_Records for the task:_
/-- What the invariant says of a result group alone. -/
def Result.Sound (r : Result) : Prop := r.sentinel ∧ r.coherent

theorem Result.cleared_sound : Result.cleared.Sound :=
  ⟨fun _ => rfl, fun _ => rfl, rfl, .inl rfl, by simp [Result.cleared]⟩

/-- What TIMEOUT records. -/
theorem Result.timeout_sound :
    Result.Sound { Result.cleared with done := true, errKind := .timeoutError, cause := .timeout } :=
  ⟨fun _ => rfl, by simp, rfl, .inr ⟨rfl, rfl⟩, by simp [Result.cleared]⟩

theorem outcomeOf_sound (m : ValidateMode) (len : Nat) (s : State) : (outcomeOf m len s).Sound :=
  ⟨fun _ => rfl, by simp [outcomeOf], rfl, .inl rfl, by simp [outcomeOf, Result.cleared]⟩

theorem loadRegs_sound (len : Nat) (s : State) (frame : List Byte) : (loadRegs (outcomeOf .regs len s) frame).Sound := by
  rcases loadRegs_cases (outcomeOf .regs len s) frame with ⟨hc, e⟩ | ⟨-, e⟩ <;> rw [e]
  · exact ⟨by simp, by simp [outcomeOf], rfl, .inl rfl, fun _ => ⟨rfl, hc, rfl⟩⟩
  · exact outcomeOf_sound .regs len s

/-- A frame that passes every check of VALIDATE_REGS did not overflow, is long enough and ends in its trailer. -/
theorem frame_of_regs_clear {len : Nat} {s : State} (h : checksOf .regs len s = Checks.clear) :
    s.rxOvf = false ∧ 25 ≤ s.rx.length ∧ crc16 (bodyOf s.rx) = trailerOf s.rx := by
  have he := evaluable_of_clear h
  have hlen := length_of_checksOf_regs_clear h
  have hcrc : ¬ (checksOf .regs len s).crc = true := by simp [h, Checks.clear]
  rw [checksOf_crc_iff he, not_not, ← crc_matches_iff (by omega)] at hcrc
  exact ⟨(evaluable_iff.mp he).1, hlen, hcrc⟩

/-- The invariant on the stored fields. -/
structure State.Stored (s : State) : Prop where
  caps : Config.legalCaps s.caps
  buffers : s.buffersFit
  result : s.result.Sound
  measured : s.measured

theorem State.inv_iff {s : State} : s.Inv ↔ s.Stored ∧ s.portFits := by
  constructor
  · rintro ⟨hcaps, hbuffers, hsentinel, hcoherent, hmeasured, hport⟩
    exact ⟨⟨hcaps, hbuffers, ⟨hsentinel, hcoherent⟩, hmeasured⟩, hport⟩
  · rintro ⟨⟨hcaps, hbuffers, ⟨hsentinel, hcoherent⟩, hmeasured⟩, hport⟩
    exact ⟨hcaps, hbuffers, hsentinel, hcoherent, hmeasured, hport⟩

/-- A result group without a measurement can always be recorded. -/
theorem State.Stored.setResult_of_not_valid {s : State} (hcaps : Config.legalCaps s.caps) (hbuffers : s.buffersFit)
    {r : Result} (hr : r.Sound) (hv : r.valid = false) : (s.setResult r).Stored :=
  ⟨hcaps, hbuffers, hr, fun h => absurd (h.symm.trans hv) (by decide)⟩

theorem State.Stored.validateRegs {s : State} (h : s.Stored) :
    (s.setResult (loadRegs (outcomeOf .regs 0 s) s.rx)).Stored := by
  refine ⟨h.caps, h.buffers, loadRegs_sound 0 s s.rx, fun hv => ?_⟩
  rw [State.setResult_result] at hv ⊢
  rcases loadRegs_cases (outcomeOf .regs 0 s) s.rx with ⟨hc, e⟩ | ⟨-, e⟩ <;> rw [e] at hv ⊢
  · obtain ⟨hovf, hlen, hcrc⟩ := frame_of_regs_clear (Checks.cause_none.mp hc)
    exact ⟨hovf, hlen, hcrc, rfl⟩
  · contradiction

/-- Appending to tx, or setting TX_OVF, touches neither rx nor the result group. -/
theorem State.Stored.txAppend {s : State} (h : s.Stored) (bs : List Byte) : (txAppend bs s).Stored := by
  obtain ⟨hrx, htx, hovf⟩ := h.buffers
  have hlen := txAppend_length bs s htx
  rcases txAppend_cases bs s with ⟨-, e⟩ | ⟨-, e⟩ <;> rw [e] at hlen ⊢ <;>
    exact ⟨h.caps, ⟨hrx, hlen, hovf⟩, h.result, h.measured⟩

/-- An overflow of rx is set only on a full buffer, and a byte appended leaves no overflow to record. -/
theorem rxAppend_buffersFit {s : State} (h : s.buffersFit) (b : Byte) : (rxAppend b s).buffersFit := by
  obtain ⟨hrx, htx, hovf⟩ := h
  rcases rxAppend_cases b s with ⟨hroom, e⟩ | ⟨hfull, e⟩ <;> rw [e]
  · refine ⟨by simpa using hroom, htx, fun ho => ?_⟩
    have := hovf ho
    omega
  · exact ⟨hrx, htx, fun _ => le_antisymm hrx hfull⟩

theorem rxAppend_caps (b : Byte) (s : State) : (rxAppend b s).caps = s.caps := by
  rcases rxAppend_cases b s with ⟨-, e⟩ | ⟨-, e⟩ <;> rw [e] <;> rfl

/-- Every command keeps the invariant on the stored fields. -/
theorem exec_stored {i : Instr} {s t : State} (h : s.Stored) (ht : exec i s = .next t) : t.Stored := by
  obtain ⟨hrx, htx, hovf⟩ := h.buffers
  cases i <;> obtain rfl := Host.Outcome.next.inj ht
  case nop => exact h
  case clrIllegal | crcInit | crcByte | setAddr | setFunc | setCount | setStart => exact { h with }
  case txClear => exact ⟨h.caps, ⟨hrx, Nat.zero_le _, hovf⟩, h.result, h.measured⟩
  case txBuildRead =>
    obtain ⟨-, -, htxcap, -⟩ := h.caps
    exact ⟨h.caps, ⟨hrx, htxcap, hovf⟩, h.result, h.measured⟩
  case txByte b => exact h.txAppend [b]
  case txSeal => exact h.txAppend (trailer s.tx)
  case rxClear =>
    exact .setResult_of_not_valid (s := (s.setRx []).setRxOvf false) h.caps ⟨Nat.zero_le _, htx, nofun⟩
      Result.cleared_sound rfl
  case rxByte b =>
    exact .setResult_of_not_valid ((rxAppend_caps b s).symm ▸ h.caps) (rxAppend_buffersFit h.buffers b)
      Result.cleared_sound rfl
  case validateRegs => exact h.validateRegs
  case validateAck len => exact .setResult_of_not_valid h.caps h.buffers (outcomeOf_sound .ack len.toNat s) rfl
  case timeout => exact .setResult_of_not_valid h.caps h.buffers Result.timeout_sound rfl

theorem clockEdge_reset_eq {e : EdgeInput} (s : State) (hrst : e.pins.rst = true) :
    clockEdge e s = .next ((resetFields (readAt e.pins.rdAddr s)).setPort false none) := if_pos hrst

/-- A property of the stored fields alone that no command, no illegal word and no reset breaks. -/
structure Kept (P : State → Prop) : Prop where
  ports : ∀ s p : State, P s → P (s.withPortsOf p)
  exec : ∀ (i : Instr) (s t : State), P s → exec i s = .next t → P t
  illegal : ∀ s : State, P s → P (flagIllegal s)
  reset : ∀ s : State, P s → P (resetFields s)

namespace Kept

variable {P : State → Prop} (h : Kept P) {s t : State}

include h

theorem of_sameArch (hs : P s) (hst : sameArch s t) : P t := by
  rw [sameArch_iff.mp hst]
  exact h.ports s t hs

theorem setPort (hs : P s) (ready : Bool) (f : Option InFlight) : P (s.setPort ready f) :=
  h.of_sameArch hs (sameArch_setPort s ready f)

theorem setHost (hs : P s) (rest : List HostAction) : P (s.setHost rest) := h.ports s (s.setHost rest) hs

theorem readAt (hs : P s) (a : Addr) : P (readAt a s) := h.of_sameArch hs (sameArch_readAt a s)

theorem of_runWord {w : Word} (hs : P s) (ht : runWord w s = .next t) : P t := by
  cases hw : decode w with
  | command i => exact h.exec i s t hs ((runWord_command hw).symm.trans ht)
  | illegal e => exact Host.Outcome.next.inj ((runWord_illegal hw).symm.trans ht) ▸ h.illegal s hs

theorem of_becomeReady (hs : P s) (ht : becomeReady s = .next t) : P t := by
  have hport := h.setPort hs true none
  cases hf : s.inFlight with
  | none => exact Host.Outcome.next.inj ((becomeReady_none hf).symm.trans ht) ▸ hport
  | some f => exact h.of_runWord hport ((becomeReady_some hf).symm.trans ht)

theorem of_step (hs : P s) (ht : step s = .next t) : P t := by
  rcases step_cases s with ⟨-, -, e⟩ | ⟨-, e⟩ | ⟨w, rest, -, -, e⟩ | ⟨a, rest, -, e⟩ | ⟨rest, -, e⟩ <;> rw [e] at ht
  · exact Host.Outcome.next.inj ht ▸ hs
  · exact h.of_becomeReady hs ht
  · exact h.of_runWord (h.setHost hs rest) ht
  · exact Host.Outcome.next.inj ht ▸ h.readAt (h.setHost hs rest) a
  · exact Host.Outcome.next.inj ht ▸ h.setHost (h.reset s hs) rest

theorem of_clockEdge {e : EdgeInput} (hs : P s) (ht : clockEdge e s = .next t) : P t := by
  have hread := h.readAt hs e.pins.rdAddr
  cases hrst : e.pins.rst with
  | true =>
    rw [clockEdge_reset_eq s hrst] at ht
    exact Host.Outcome.next.inj ht ▸ h.setPort (h.reset _ hread) false none
  | false =>
    rcases clockEdge_cases s hrst with ⟨-, -, hedge⟩ | ⟨-, -, hedge⟩ | ⟨-, -, hedge⟩ | ⟨-, f, -, -, hedge⟩ |
      ⟨-, f, -, -, -, hedge⟩ <;> rw [hedge] at ht
    · exact Host.Outcome.next.inj ht ▸ h.setPort hread _ _
    · exact Host.Outcome.next.inj ht ▸ hread
    · exact Host.Outcome.next.inj ht ▸ h.setPort hread _ _
    · exact h.of_runWord (h.setPort hread true none) ht
    · exact Host.Outcome.next.inj ht ▸ h.setPort hread _ _

end Kept

theorem stored_kept : Kept State.Stored where
  ports _ _ h := { h with }
  exec _ _ _ := exec_stored
  illegal _ h := { h with }
  reset _ h := ⟨h.caps, ⟨Nat.zero_le _, Nat.zero_le _, nofun⟩, Result.cleared_sound, nofun⟩

/-- The sentinel needs no other part of the invariant (10_state R33). -/
theorem exec_sentinel {i : Instr} {s t : State} (h : s.result.sentinel) (ht : exec i s = .next t) :
    t.result.sentinel := by
  cases i <;> obtain rfl := Host.Outcome.next.inj ht
  case txByte b => rcases txAppend_cases [b] s with ⟨-, e⟩ | ⟨-, e⟩ <;> rw [e] <;> exact h
  case txSeal => rcases txAppend_cases (trailer s.tx) s with ⟨-, e⟩ | ⟨-, e⟩ <;> rw [e] <;> exact h
  case rxClear | rxByte | validateAck | timeout => exact fun _ => rfl
  case validateRegs => exact (loadRegs_sound 0 s s.rx).1
  all_goals exact h

theorem sentinel_kept : Kept fun s => s.result.sentinel where
  ports _ _ h := h
  exec _ _ _ := exec_sentinel
  illegal _ h := h
  reset _ _ := Result.cleared_sound.1

/-! The port's part of the invariant. -/

theorem runWord_portFits {w : Word} {s t : State} (h : s.portFits) (ht : runWord w s = .next t) : t.portFits := by
  obtain ⟨u, hu⟩ := runWord_completes w s
  rw [← Host.Outcome.next.inj (hu.symm.trans ht)]
  exact h

theorem readAt_portFits {s : State} (h : s.portFits) (a : Addr) : (readAt a s).portFits := by
  obtain ⟨v, n, e⟩ := readAt_eq a s
  rw [e]
  exact h

theorem becomeReady_portFits {s t : State} (ht : becomeReady s = .next t) : t.portFits := by
  have hport : (s.setPort true none).portFits := trivial
  cases hf : s.inFlight with
  | none => exact Host.Outcome.next.inj ((becomeReady_none hf).symm.trans ht) ▸ hport
  | some f => exact runWord_portFits hport ((becomeReady_some hf).symm.trans ht)

theorem step_portFits {s t : State} (h : s.portFits) (ht : step s = .next t) : t.portFits := by
  rcases step_cases s with ⟨-, -, e⟩ | ⟨-, e⟩ | ⟨w, rest, -, -, e⟩ | ⟨a, rest, -, e⟩ | ⟨rest, -, e⟩ <;> rw [e] at ht
  · exact Host.Outcome.next.inj ht ▸ h
  · exact becomeReady_portFits ht
  · exact runWord_portFits (s := s.setHost rest) h ht
  · exact Host.Outcome.next.inj ht ▸ readAt_portFits (s := s.setHost rest) h a
  · exact Host.Outcome.next.inj ht ▸ trivial

/-- Without reset the port stays well-formed as its refinement of the atomic words says. -/
theorem clockEdge_portFits {e : EdgeInput} {s t : State} (h : s.portFits) (ht : clockEdge e s = .next t) :
    t.portFits := by
  cases hrst : e.pins.rst with
  | true =>
    rw [clockEdge_reset_eq s hrst] at ht
    exact Host.Outcome.next.inj ht ▸ trivial
  | false =>
    obtain ⟨m, hm, hport, -⟩ := clockEdge_refinesAtomic hrst h
    exact Host.Outcome.next.inj (hm.symm.trans ht) ▸ hport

_What the task requires:_
Please reproduce the lines from the line with "(h.setHost hs rest) a" to the line with "(10_state R33). -/", both ends included, exactly as they appear above.

_Your response:_
  · exact Host.Outcome.next.inj ht ▸ h.readAt (h.setHost hs rest) a
  · exact Host.Outcome.next.inj ht ▸ h.setHost (h.reset s hs) rest

theorem of_clockEdge {e : EdgeInput} (hs : P s) (ht : clockEdge e s = .next t) : P t := by
  have hread := h.readAt hs e.pins.rdAddr
  cases hrst : e.pins.rst with
  | true =>
    rw [clockEdge_reset_eq s hrst] at ht
    exact Host.Outcome.next.inj ht ▸ h.setPort (h.reset _ hread) false none
  | false =>
    rcases clockEdge_cases s hrst with ⟨-, -, hedge⟩ | ⟨-, -, hedge⟩ | ⟨-, -, hedge⟩ | ⟨-, f, -, -, hedge⟩ |
      ⟨-, f, -, -, -, hedge⟩ <;> rw [hedge] at ht
    · exact Host.Outcome.next.inj ht ▸ h.setPort hread _ _
    · exact Host.Outcome.next.inj ht ▸ hread
    · exact Host.Outcome.next.inj ht ▸ h.setPort hread _ _
    · exact h.of_runWord (h.setPort hread true none) ht
    · exact Host.Outcome.next.inj ht ▸ h.setPort hread _ _

end Kept

theorem stored_kept : Kept State.Stored where
  ports _ _ h := { h with }
  exec _ _ _ := exec_stored
  illegal _ h := { h with }
  reset _ h := ⟨h.caps, ⟨Nat.zero_le _, Nat.zero_le _, nofun⟩, Result.cleared_sound, nofun⟩

/-- The sentinel needs no other part of the invariant (10_state R33). -/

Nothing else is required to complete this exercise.